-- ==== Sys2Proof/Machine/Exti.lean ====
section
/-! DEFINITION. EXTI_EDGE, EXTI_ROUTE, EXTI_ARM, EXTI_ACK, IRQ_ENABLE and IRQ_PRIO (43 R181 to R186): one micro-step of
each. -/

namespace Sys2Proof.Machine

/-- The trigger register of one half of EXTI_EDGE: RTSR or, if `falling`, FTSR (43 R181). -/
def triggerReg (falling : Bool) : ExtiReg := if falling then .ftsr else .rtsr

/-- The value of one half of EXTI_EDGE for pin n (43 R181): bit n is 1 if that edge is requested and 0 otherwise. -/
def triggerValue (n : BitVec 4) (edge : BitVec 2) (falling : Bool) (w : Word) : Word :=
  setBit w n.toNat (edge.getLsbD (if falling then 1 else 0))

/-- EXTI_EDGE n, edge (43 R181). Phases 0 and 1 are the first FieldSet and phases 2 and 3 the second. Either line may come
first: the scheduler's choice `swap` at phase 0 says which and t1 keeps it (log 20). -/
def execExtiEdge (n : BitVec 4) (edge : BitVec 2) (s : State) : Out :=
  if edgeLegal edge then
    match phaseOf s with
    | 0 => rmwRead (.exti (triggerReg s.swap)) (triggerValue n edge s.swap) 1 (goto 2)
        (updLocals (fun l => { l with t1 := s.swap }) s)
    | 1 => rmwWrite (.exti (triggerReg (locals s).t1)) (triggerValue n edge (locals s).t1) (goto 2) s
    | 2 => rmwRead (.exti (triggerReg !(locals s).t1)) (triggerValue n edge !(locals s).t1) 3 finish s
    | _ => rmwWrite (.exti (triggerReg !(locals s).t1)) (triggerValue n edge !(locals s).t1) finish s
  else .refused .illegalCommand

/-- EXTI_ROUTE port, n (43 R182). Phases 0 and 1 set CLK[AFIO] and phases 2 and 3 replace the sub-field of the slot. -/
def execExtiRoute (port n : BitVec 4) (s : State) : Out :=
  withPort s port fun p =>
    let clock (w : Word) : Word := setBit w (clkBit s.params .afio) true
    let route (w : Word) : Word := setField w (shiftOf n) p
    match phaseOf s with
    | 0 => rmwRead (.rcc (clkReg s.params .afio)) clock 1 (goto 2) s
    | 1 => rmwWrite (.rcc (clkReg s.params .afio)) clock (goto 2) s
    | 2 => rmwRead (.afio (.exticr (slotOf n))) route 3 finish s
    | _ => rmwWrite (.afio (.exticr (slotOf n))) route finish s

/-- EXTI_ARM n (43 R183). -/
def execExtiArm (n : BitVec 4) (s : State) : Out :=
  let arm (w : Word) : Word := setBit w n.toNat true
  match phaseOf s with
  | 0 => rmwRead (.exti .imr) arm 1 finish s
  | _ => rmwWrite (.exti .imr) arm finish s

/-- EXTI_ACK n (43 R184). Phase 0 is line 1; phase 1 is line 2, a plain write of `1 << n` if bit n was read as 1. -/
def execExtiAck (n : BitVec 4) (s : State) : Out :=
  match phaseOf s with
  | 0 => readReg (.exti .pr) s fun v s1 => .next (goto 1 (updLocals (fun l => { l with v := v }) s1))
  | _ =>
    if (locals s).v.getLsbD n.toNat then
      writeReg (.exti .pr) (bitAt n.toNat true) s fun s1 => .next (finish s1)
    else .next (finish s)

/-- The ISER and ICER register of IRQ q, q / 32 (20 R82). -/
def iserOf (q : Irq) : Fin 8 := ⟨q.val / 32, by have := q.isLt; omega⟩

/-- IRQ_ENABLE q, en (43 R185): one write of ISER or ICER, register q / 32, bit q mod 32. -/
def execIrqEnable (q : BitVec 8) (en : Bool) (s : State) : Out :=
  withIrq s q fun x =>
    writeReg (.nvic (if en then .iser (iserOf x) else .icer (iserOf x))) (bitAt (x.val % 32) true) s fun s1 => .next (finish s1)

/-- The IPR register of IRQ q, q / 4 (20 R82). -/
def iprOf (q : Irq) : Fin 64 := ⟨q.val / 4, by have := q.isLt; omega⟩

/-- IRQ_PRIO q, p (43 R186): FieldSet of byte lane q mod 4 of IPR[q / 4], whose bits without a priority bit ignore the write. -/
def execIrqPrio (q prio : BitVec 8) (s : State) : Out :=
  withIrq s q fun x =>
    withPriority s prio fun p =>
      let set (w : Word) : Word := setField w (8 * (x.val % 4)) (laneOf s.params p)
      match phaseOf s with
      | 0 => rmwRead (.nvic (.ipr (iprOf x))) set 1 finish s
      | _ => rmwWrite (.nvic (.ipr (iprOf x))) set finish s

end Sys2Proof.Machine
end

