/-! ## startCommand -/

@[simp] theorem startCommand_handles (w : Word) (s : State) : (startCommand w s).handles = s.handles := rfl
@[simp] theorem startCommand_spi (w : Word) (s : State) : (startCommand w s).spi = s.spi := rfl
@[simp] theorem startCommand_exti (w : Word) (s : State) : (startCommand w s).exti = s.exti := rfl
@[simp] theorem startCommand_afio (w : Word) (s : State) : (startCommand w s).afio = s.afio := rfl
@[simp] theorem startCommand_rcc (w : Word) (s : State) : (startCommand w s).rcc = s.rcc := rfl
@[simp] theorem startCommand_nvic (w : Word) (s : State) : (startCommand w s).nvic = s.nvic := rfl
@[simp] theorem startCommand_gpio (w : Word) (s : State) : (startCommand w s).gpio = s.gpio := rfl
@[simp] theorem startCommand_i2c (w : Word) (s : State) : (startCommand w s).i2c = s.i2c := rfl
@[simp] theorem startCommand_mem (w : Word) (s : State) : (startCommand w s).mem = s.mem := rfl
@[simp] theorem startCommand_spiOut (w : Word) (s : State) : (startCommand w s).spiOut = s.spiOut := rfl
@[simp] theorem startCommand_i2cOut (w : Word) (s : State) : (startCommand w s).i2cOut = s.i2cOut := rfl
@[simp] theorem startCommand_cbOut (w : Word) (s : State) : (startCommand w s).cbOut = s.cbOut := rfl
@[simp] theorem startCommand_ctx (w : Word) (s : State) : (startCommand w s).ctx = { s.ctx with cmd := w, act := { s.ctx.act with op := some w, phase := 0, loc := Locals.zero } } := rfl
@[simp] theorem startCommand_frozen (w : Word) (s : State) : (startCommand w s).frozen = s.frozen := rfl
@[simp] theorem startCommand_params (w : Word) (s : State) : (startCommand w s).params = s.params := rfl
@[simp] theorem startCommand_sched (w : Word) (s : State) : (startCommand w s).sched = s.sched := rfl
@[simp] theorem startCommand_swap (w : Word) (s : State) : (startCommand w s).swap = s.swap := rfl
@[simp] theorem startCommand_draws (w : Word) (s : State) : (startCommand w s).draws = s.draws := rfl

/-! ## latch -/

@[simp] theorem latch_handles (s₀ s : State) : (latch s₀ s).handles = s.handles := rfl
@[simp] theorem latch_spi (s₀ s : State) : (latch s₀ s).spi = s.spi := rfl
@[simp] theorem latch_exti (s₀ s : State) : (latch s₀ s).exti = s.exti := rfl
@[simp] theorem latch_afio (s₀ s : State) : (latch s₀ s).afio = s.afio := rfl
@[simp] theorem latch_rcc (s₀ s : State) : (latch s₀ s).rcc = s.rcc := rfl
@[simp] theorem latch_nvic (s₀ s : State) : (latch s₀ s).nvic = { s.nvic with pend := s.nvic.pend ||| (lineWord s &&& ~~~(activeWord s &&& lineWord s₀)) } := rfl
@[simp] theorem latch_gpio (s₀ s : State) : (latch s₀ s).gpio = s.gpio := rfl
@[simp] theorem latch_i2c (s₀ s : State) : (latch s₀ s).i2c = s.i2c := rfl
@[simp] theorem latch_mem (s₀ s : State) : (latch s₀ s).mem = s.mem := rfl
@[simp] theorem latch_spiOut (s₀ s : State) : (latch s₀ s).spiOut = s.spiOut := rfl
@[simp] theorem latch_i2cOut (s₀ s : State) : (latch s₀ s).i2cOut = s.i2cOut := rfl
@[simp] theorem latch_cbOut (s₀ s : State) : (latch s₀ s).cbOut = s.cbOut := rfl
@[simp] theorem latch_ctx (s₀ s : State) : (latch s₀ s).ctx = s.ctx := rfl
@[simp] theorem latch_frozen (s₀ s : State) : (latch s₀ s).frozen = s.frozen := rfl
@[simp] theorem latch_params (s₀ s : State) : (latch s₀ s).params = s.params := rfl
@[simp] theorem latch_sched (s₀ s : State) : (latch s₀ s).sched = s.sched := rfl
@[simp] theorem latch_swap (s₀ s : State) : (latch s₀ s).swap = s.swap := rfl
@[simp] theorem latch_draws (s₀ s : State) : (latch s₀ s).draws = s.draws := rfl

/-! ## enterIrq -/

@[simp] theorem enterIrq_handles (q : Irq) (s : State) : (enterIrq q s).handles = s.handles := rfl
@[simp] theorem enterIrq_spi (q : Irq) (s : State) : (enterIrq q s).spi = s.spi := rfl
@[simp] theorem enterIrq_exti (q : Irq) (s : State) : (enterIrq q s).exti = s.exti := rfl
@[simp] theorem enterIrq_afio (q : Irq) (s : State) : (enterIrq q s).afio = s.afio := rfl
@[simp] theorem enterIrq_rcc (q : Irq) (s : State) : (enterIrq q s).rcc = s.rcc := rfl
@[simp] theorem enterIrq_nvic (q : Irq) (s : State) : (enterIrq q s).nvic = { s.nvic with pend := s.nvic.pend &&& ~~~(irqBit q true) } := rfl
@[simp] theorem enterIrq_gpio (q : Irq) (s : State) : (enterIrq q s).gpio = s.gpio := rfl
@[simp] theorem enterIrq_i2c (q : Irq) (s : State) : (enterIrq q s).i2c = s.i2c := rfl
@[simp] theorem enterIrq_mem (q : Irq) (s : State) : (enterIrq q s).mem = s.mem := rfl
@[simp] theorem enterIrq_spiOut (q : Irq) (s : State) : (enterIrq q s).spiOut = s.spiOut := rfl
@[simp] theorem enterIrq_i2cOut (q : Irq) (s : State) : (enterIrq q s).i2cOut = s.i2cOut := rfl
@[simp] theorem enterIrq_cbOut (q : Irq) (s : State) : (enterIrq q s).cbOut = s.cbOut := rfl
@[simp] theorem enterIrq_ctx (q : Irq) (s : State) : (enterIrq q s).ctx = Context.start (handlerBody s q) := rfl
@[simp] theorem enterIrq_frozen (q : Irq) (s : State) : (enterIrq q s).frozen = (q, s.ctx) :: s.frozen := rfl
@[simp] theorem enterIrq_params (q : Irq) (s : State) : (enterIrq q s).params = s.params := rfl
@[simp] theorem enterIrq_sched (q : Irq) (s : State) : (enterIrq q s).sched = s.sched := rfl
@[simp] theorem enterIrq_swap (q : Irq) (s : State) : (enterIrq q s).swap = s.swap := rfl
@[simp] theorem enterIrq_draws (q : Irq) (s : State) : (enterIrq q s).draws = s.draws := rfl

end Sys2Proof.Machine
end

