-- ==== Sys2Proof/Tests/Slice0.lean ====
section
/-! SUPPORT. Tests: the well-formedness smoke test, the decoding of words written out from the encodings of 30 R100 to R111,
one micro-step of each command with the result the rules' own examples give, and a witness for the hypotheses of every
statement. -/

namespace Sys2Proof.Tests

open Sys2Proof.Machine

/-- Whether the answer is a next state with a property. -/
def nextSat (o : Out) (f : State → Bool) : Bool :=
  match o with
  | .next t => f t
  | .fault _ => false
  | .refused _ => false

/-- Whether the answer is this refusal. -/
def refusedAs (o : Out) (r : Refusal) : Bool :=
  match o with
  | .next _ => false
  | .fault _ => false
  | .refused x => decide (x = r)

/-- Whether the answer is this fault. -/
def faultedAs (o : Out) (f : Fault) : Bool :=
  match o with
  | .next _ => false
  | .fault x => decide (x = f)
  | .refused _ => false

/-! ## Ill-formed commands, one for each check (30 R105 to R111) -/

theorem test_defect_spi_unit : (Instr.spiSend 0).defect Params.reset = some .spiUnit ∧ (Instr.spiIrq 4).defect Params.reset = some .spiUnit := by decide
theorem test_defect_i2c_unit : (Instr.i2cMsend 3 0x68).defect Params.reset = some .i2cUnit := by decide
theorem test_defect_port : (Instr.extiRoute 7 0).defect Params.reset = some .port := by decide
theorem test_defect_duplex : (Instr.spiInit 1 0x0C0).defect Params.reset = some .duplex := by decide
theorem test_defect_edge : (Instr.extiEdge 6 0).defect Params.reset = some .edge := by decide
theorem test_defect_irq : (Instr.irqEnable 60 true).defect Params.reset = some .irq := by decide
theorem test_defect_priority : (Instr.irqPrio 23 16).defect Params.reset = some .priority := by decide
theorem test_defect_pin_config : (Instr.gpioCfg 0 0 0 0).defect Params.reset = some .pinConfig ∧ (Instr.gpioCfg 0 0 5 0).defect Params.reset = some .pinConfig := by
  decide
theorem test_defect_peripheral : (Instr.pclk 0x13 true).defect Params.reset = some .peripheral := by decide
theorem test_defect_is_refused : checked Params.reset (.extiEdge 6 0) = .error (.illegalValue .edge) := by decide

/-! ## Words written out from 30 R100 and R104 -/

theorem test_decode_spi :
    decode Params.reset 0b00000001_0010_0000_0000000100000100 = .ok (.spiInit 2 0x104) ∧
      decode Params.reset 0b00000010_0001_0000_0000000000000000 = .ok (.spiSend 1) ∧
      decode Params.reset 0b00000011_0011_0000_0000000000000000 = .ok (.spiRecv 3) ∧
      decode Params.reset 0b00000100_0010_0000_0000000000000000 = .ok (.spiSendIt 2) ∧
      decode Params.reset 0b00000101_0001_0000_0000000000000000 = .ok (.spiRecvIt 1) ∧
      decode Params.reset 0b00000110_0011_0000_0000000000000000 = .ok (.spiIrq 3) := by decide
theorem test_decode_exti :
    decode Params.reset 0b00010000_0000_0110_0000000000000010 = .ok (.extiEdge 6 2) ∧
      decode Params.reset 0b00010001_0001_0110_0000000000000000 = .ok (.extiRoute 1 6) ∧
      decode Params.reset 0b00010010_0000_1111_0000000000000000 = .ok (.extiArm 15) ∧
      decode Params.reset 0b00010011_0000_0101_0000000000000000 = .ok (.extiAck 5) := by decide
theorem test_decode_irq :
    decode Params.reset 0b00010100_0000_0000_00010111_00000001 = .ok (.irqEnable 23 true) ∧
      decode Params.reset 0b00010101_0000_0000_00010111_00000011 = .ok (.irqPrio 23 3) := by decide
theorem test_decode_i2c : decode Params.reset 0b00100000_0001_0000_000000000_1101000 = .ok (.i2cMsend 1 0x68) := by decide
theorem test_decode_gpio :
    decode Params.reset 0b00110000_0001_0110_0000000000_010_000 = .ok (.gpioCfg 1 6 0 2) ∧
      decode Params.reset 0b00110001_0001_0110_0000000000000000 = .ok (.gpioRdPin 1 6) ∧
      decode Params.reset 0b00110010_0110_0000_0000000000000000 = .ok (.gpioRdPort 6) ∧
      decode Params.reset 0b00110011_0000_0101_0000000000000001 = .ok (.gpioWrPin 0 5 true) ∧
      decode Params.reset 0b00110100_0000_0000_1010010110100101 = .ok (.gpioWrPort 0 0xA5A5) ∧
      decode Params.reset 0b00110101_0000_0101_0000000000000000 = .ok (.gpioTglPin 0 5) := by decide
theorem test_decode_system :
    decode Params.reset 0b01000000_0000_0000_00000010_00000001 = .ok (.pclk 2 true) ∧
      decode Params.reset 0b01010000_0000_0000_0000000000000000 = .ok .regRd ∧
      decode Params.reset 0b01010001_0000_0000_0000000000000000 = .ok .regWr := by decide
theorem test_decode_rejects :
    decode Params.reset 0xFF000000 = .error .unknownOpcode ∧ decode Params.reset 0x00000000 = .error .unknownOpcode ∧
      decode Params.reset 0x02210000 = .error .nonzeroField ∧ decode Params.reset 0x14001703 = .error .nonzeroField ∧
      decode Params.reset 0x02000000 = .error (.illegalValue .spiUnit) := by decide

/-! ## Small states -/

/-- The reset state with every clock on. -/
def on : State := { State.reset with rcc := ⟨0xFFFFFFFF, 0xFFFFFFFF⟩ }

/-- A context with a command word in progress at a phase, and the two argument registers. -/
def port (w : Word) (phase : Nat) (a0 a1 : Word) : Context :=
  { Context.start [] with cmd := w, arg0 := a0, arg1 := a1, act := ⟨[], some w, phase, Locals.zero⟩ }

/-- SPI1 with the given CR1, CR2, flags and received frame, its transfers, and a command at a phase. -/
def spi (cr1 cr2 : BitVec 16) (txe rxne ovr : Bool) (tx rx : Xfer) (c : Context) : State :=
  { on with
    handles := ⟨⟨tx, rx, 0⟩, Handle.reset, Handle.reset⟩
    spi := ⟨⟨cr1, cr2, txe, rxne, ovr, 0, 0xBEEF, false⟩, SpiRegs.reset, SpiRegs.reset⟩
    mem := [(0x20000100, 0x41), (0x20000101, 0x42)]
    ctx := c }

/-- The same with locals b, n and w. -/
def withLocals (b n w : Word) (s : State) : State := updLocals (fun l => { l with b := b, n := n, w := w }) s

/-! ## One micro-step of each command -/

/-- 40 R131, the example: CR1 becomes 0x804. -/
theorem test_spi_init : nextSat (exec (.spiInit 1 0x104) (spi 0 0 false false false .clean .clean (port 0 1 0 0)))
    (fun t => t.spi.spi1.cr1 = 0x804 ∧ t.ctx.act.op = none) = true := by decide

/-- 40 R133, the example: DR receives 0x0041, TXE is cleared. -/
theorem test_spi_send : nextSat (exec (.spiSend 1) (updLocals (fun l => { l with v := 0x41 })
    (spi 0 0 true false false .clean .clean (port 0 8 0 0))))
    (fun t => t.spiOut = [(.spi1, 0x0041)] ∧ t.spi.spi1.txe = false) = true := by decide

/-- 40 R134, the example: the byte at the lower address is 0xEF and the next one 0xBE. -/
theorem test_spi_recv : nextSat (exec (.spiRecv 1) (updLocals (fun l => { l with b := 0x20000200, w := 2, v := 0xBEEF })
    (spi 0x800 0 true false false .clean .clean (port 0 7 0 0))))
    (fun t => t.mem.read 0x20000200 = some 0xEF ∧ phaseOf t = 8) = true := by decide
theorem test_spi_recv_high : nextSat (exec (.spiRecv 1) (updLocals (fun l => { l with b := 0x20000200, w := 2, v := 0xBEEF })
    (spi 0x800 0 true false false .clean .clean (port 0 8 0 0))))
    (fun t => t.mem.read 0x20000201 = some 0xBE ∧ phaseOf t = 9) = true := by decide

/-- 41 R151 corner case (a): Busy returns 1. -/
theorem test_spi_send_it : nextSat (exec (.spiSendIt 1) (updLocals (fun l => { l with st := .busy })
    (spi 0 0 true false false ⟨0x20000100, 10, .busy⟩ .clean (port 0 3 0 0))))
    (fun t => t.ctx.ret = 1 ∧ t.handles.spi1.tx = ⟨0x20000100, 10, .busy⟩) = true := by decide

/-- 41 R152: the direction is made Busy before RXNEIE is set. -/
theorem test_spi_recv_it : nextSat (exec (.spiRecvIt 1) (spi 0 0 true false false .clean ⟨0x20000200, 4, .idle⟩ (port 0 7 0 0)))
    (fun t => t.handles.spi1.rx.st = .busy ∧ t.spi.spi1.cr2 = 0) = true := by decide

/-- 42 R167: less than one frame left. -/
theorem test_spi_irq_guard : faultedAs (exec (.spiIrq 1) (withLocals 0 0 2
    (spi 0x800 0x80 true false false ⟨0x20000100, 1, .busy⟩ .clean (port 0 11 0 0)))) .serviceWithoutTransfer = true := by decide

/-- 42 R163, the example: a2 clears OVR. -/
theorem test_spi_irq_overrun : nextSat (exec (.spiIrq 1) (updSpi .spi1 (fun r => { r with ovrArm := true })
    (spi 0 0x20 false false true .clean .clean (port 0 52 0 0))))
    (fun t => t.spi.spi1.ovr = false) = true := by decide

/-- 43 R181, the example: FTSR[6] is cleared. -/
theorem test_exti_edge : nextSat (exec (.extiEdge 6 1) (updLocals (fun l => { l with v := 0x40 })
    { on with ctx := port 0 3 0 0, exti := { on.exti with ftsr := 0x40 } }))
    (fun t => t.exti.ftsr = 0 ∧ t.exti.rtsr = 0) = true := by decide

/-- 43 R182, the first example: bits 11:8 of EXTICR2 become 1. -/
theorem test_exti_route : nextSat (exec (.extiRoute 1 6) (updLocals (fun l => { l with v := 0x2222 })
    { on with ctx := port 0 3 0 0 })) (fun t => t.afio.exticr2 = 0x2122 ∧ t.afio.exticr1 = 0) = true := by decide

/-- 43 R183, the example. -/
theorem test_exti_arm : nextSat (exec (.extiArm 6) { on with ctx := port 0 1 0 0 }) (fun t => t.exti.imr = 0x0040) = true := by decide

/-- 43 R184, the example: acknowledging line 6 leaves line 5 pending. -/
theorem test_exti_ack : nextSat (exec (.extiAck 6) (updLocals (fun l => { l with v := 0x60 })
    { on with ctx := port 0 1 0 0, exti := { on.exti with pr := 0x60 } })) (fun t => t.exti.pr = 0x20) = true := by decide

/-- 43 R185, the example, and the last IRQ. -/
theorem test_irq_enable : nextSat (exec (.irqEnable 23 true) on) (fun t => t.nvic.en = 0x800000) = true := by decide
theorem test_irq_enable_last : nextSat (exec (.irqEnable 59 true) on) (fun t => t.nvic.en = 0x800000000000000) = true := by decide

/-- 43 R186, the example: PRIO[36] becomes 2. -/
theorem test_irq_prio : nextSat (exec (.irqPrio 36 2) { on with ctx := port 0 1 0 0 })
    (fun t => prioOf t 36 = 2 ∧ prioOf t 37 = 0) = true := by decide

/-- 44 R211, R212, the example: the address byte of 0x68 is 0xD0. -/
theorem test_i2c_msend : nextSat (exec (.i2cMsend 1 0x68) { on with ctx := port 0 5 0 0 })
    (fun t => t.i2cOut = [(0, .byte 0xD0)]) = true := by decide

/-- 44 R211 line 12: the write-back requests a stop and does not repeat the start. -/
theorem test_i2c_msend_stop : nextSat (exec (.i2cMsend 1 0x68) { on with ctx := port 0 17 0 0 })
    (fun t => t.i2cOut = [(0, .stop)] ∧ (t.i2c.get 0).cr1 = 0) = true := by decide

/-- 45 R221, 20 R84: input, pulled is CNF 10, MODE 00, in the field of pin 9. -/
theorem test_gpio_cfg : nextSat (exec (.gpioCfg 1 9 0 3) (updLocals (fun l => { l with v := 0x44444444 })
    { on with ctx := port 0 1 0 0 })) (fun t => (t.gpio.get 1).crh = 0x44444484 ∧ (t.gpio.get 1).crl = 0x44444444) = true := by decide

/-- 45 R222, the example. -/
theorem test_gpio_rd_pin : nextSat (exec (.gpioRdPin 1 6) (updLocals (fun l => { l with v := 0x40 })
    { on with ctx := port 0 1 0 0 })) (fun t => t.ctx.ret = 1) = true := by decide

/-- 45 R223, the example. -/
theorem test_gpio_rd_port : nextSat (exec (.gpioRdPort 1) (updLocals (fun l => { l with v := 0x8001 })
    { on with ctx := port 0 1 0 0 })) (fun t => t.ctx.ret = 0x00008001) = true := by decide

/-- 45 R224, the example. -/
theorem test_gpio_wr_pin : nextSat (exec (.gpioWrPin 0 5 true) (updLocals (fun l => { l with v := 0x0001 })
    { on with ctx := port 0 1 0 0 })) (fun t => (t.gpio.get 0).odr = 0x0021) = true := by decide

* **About this task**: Of all the entries above, retype exactly the lines from the line with "theorem test_decode_i2c : decode" to the line with "decode Params.reset 0b00110011_0000_0101_0000000000000001", both included, and no others.

* **Expected answer**:
theorem test_decode_i2c : decode Params.reset 0b00100000_0001_0000_000000000_1101000 = .ok (.i2cMsend 1 0x68) := by decide
theorem test_decode_gpio :
    decode Params.reset 0b00110000_0001_0110_0000000000_010_000 = .ok (.gpioCfg 1 6 0 2) ∧
      decode Params.reset 0b00110001_0001_0110_0000000000000000 = .ok (.gpioRdPin 1 6) ∧
      decode Params.reset 0b00110010_0110_0000_0000000000000000 = .ok (.gpioRdPort 6) ∧
      decode Params.reset 0b00110011_0000_0101_0000000000000001 = .ok (.gpioWrPin 0 5 true) ∧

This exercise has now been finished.